* **Supplied data**:

*** Block opens ***

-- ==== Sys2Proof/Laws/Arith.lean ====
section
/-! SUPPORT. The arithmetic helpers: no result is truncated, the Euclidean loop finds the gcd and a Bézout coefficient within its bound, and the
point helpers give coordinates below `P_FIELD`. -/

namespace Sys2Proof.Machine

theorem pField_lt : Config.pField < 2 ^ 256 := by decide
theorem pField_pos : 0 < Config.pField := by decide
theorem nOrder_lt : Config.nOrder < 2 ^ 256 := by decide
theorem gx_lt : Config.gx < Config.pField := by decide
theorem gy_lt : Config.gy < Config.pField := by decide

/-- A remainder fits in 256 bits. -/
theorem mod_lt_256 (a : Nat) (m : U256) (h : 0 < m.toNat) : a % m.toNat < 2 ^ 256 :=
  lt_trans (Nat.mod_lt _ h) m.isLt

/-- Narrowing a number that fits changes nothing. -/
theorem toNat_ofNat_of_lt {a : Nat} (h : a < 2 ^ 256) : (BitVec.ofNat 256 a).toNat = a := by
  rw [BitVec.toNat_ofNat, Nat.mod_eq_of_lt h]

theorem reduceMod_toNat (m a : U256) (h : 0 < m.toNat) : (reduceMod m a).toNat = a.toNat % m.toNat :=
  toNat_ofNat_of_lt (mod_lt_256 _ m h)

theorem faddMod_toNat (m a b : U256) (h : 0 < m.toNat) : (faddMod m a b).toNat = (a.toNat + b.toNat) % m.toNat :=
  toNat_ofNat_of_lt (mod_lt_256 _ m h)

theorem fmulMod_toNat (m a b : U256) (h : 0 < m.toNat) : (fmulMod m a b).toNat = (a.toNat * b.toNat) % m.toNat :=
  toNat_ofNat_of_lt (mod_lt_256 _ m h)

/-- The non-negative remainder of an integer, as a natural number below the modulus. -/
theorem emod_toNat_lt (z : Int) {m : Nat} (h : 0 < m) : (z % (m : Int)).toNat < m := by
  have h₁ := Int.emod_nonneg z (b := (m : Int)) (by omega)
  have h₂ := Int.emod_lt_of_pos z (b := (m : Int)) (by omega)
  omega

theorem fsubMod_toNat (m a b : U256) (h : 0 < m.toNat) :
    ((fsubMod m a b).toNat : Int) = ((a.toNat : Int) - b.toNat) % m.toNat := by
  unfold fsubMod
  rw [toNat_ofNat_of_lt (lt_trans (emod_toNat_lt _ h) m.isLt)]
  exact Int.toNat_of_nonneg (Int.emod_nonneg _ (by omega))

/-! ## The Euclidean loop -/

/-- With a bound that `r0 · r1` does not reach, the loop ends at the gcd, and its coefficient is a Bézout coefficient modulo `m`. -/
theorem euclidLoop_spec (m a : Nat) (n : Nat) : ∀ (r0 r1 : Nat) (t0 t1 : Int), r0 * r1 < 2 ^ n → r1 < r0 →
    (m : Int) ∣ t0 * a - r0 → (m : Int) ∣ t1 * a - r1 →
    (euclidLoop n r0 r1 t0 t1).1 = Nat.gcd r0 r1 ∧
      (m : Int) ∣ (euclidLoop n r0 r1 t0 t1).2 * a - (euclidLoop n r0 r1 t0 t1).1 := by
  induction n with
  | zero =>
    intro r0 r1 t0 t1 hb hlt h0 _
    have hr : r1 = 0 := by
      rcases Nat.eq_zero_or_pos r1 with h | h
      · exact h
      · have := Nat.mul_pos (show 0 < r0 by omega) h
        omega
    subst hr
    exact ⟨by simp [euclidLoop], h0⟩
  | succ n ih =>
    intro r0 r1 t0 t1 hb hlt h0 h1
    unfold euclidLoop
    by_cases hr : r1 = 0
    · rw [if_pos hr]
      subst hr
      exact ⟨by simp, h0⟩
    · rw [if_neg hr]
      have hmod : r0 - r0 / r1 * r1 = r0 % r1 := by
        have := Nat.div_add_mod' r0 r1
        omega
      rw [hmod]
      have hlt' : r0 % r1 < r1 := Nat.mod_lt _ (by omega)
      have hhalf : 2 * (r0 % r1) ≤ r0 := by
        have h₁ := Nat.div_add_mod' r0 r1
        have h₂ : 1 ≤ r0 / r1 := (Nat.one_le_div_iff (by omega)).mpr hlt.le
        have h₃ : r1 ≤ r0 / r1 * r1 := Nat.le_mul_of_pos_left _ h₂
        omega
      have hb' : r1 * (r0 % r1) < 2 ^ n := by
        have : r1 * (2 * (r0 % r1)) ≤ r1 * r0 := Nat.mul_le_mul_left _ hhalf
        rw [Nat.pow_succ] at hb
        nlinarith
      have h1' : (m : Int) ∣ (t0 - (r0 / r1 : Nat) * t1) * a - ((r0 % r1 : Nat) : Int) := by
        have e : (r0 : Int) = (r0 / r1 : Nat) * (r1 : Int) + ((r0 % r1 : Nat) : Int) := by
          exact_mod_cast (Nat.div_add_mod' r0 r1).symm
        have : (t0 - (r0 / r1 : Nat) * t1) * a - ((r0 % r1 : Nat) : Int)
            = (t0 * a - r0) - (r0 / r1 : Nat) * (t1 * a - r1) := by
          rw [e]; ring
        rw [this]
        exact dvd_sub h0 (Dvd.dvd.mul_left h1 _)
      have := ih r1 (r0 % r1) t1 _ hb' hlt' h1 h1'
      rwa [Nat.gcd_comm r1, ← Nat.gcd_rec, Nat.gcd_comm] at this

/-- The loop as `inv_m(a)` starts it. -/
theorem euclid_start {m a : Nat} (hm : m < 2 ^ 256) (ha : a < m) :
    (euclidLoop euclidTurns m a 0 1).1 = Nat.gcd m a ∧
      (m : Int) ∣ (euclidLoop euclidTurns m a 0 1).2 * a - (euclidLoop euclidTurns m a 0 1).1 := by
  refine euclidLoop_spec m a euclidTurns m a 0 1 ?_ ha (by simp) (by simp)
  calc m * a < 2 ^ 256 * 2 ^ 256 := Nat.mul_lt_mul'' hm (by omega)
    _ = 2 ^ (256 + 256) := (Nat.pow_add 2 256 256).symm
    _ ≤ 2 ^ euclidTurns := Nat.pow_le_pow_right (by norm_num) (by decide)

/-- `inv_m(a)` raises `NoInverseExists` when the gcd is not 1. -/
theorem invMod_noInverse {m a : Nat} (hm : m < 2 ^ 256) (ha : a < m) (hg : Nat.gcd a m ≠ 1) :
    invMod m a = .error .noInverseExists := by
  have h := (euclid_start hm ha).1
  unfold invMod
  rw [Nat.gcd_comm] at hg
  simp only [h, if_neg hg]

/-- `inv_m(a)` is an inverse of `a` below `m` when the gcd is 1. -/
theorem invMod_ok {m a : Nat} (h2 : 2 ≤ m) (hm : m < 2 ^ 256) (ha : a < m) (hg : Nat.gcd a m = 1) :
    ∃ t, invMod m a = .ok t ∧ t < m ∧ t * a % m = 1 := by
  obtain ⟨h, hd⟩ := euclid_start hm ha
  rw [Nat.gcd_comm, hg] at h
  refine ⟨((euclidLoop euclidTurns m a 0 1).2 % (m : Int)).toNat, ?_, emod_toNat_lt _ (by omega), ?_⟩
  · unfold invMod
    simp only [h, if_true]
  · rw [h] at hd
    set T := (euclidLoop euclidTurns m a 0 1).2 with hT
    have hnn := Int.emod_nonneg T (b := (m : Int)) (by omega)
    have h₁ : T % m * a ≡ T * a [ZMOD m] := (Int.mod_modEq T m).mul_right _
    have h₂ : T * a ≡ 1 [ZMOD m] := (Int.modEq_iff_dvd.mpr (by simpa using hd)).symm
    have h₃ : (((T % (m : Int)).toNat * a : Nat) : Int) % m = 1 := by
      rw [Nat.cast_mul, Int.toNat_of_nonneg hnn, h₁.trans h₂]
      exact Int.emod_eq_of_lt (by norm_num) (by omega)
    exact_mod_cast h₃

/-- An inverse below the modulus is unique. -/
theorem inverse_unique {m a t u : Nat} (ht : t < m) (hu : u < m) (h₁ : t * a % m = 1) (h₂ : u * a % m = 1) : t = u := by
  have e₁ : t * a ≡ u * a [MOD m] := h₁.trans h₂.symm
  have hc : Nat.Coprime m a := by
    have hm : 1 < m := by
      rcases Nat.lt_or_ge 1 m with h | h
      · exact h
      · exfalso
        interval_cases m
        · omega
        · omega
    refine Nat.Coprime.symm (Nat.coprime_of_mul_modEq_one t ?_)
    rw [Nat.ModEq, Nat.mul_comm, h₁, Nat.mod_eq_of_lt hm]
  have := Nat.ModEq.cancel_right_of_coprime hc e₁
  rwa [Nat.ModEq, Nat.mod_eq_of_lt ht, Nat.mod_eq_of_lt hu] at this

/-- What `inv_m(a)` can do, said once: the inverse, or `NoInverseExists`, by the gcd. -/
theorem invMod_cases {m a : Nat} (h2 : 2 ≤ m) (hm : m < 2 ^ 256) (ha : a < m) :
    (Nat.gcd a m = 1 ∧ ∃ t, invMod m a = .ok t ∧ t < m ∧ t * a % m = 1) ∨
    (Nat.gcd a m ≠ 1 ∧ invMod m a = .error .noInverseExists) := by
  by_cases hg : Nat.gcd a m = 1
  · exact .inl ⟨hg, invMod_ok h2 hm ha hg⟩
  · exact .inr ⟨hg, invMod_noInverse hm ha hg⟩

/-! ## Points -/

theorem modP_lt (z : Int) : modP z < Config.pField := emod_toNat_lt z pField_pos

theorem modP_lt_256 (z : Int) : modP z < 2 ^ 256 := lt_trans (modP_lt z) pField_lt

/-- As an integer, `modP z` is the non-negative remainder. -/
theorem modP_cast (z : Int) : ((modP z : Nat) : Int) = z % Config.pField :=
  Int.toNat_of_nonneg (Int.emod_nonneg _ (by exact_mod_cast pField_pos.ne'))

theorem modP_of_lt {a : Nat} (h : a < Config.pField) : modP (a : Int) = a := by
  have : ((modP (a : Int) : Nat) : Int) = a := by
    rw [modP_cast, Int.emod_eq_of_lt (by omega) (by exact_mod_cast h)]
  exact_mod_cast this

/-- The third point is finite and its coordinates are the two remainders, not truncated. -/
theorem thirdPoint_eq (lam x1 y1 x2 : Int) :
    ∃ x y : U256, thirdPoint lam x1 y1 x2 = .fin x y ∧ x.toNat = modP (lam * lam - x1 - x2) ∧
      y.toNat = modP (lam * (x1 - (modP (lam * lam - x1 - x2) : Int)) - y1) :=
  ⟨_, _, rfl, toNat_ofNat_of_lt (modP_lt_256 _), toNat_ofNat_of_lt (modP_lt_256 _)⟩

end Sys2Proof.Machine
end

*** Block closes ***

* **Work request**: Copying should begin at the line containing "the gcd. -/" and end at the last line of the material, with every line in between reproduced exactly.

* **Written solution**:
/-- What `inv_m(a)` can do, said once: the inverse, or `NoInverseExists`, by the gcd. -/
theorem invMod_cases {m a : Nat} (h2 : 2 ≤ m) (hm : m < 2 ^ 256) (ha : a < m) :
    (Nat.gcd a m = 1 ∧ ∃ t, invMod m a = .ok t ∧ t < m ∧ t * a % m = 1) ∨
    (Nat.gcd a m ≠ 1 ∧ invMod m a = .error .noInverseExists) := by
  by_cases hg : Nat.gcd a m = 1
  · exact .inl ⟨hg, invMod_ok h2 hm ha hg⟩
  · exact .inr ⟨hg, invMod_noInverse hm ha hg⟩

/-! ## Points -/

theorem modP_lt (z : Int) : modP z < Config.pField := emod_toNat_lt z pField_pos

theorem modP_lt_256 (z : Int) : modP z < 2 ^ 256 := lt_trans (modP_lt z) pField_lt

/-- As an integer, `modP z` is the non-negative remainder. -/
theorem modP_cast (z : Int) : ((modP z : Nat) : Int) = z % Config.pField :=
  Int.toNat_of_nonneg (Int.emod_nonneg _ (by exact_mod_cast pField_pos.ne'))

theorem modP_of_lt {a : Nat} (h : a < Config.pField) : modP (a : Int) = a := by
  have : ((modP (a : Int) : Nat) : Int) = a := by
    rw [modP_cast, Int.emod_eq_of_lt (by omega) (by exact_mod_cast h)]
  exact_mod_cast this

/-- The third point is finite and its coordinates are the two remainders, not truncated. -/
theorem thirdPoint_eq (lam x1 y1 x2 : Int) :
    ∃ x y : U256, thirdPoint lam x1 y1 x2 = .fin x y ∧ x.toNat = modP (lam * lam - x1 - x2) ∧
      y.toNat = modP (lam * (x1 - (modP (lam * lam - x1 - x2) : Int)) - y1) :=
  ⟨_, _, rfl, toNat_ofNat_of_lt (modP_lt_256 _), toNat_ofNat_of_lt (modP_lt_256 _)⟩

end Sys2Proof.Machine
end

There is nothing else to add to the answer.